Figure 3 Visualization of linear regression
So, what's the most intuitive way to see if there's ever a fit? Of course, it's drawing.
# draw the corresponding image
Plt.scatter (x, Y, c= "G", s=20) for
D in Test_set:
plt.plot (x0, Get_model (d) (), label= "degree = {}" . Format (d))
# Limit the range of the horizontal and vertical axes to ( -2,4), (〖10〗^5,8x〖10〗^5)
Plt.xlim ( -2, 4)
Plt.ylim (1e5, 8e5)
# Call the legend method to correctly display the label for the Curve
plt.legend ()
plt.show ()
The result of the above code is shown in Figure 3.

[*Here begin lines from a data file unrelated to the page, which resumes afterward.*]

-- ==== Sys2Proof/Syntax.lean ====
section
/-! DEFINITION. The commands: everything that acts on the module from outside or comes due inside it, one
constructor for each row of spec/opcode_table.json. A register write carries its requester and level; an event
carries what was measured, received or decided outside the model. Values are as the spec's registers hold them
unless a docstring says otherwise. -/

namespace Sys2Proof

/-- Who reaches a register page (R531). -/
inductive ReqKind where
  | steward
  | power
  | core (f : Frond) (n : Fin 8)
  | host (slot : Fin 64)
  /-- A relayed record, on the session of the pod steward that it names (R293). -/
  | relay (slot : Fin 64)
  deriving DecidableEq, Repr

/-- A requester and the privilege level it carries (R10, R531). -/
structure Req where
  kind : ReqKind
  level : Level
  deriving DecidableEq, Repr

/-- The interrupt controllers (R481). -/
inductive Ctl where
  | fic (f : Frond)
  | pic
  deriving DecidableEq, Repr

/-- The faults of a converter (R323). -/
inductive ConvFault where
  | oc
  | ot
  | switch
  deriving DecidableEq, Repr

/-- What a write to the schedule names (R313). -/
inductive GrTarget where
  | entry (n : Fin 64)
  | start
  | timebase
  deriving DecidableEq, Repr

/-- The coefficient and structure registers of a loop slot but for LS_CASC (R328). -/
inductive LoopReg where
  | cfg
  | kpi
  | kdf
  | kff
  | outlim
  | sp
  deriving DecidableEq, Repr

/-- Where a sample instant comes from (R394, R395): the n-th enabled SWEEP entry of the table, a SWEEP entry that
fired at a mark, the master's own timer, or the backstop. -/
inductive SweepSource where
  | table
  | late
  | free
  | backstop
  deriving DecidableEq, Repr

/-- One unit's block of a READ (R389): whether its CRC held on some attempt, 16 cell voltages (0.1 mV), 4
thermistors (signed 0.1 degrees C), the block voltage (mV) and the shunt current (signed mA). -/
structure GcsBlock where
  unit : Fin 7
  ok : Bool
  cells : List (BitVec 16)
  therm : List (BitVec 16)
  blockMv : BitVec 16
  shunt : BitVec 32
  deriving DecidableEq, Repr


/-- What the PWC measures in one period of LS3 (R300, R334), in the units of the registers: FC efficiency (0.01 %), IB
voltage (mV), bus voltage (0.1 V) and current (signed mA), FC IB-side current (signed 0.01 A) and temperature (signed
0.25 degrees C), stack voltage (0.1 V), BC IB-side current (signed 0.01 A, positive toward the IB) and temperature, and
the BC phases that run. -/
structure PowerSample where
  eff : BitVec 16
  ibMv : BitVec 16
  busV : BitVec 16
  busI : BitVec 16
  fcI : BitVec 16
  fcTemp : BitVec 16
  stackV : BitVec 16
  bcI : BitVec 16
  bcTemp : BitVec 16
  bcOn : Fin 13
  deriving DecidableEq, Repr

/-- Who makes an access that is checked by a domain or by its own rules (R216, R229): a control core, an engine or a
tile of a context, a remote module through a port of a frond, a host session. -/
inductive Accessor where
  | core (f : Frond) (n : Fin 8)
  | engine (f : Frond) (ctx : BitVec 16)
  | tile (f : Frond) (ctx : BitVec 16)
  | remote (module : BitVec 6) (f : Frond)
  | host (slot : Fin 64)
  deriving DecidableEq, Repr
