-- ==== Sys2Proof/Decode.lean ====
section
/-! DEFINITION. The command that a table word spells. This hardware has no instruction encoding: the opcode table gives no
row any bits, so no word spells a command. -/

namespace Sys2Proof

/-- The command that `nbits` bits `w` spell: none, since no row of the table has bits. (DESIGN CHOICE, log 3) -/
def decodeTableWord (_nbits _w : Nat) : Option Instr := none

end Sys2Proof
end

Of these, three lines represent N=1, n=4 and n=10 respectively (the upper right corner of Figure 1.10 is also indicated). As can be seen from the beginning of the N=4 model has already begun to appear the phenomenon of fitting, to n=10 when the model has become very unreasonable.
At this point, it can be said that the problem has been basically solved. In this example, in addition to cross-validation, we cover most of the major steps in machine learning (the reason for not cross-validation is that there is too little data ...). )。 The code section adds up to a total of 40~50 lines, which should be considered a more appropriate length. I hope that we can have a general understanding of machine learning through this example, but also hope that it will arouse everyone's interest in machine learning.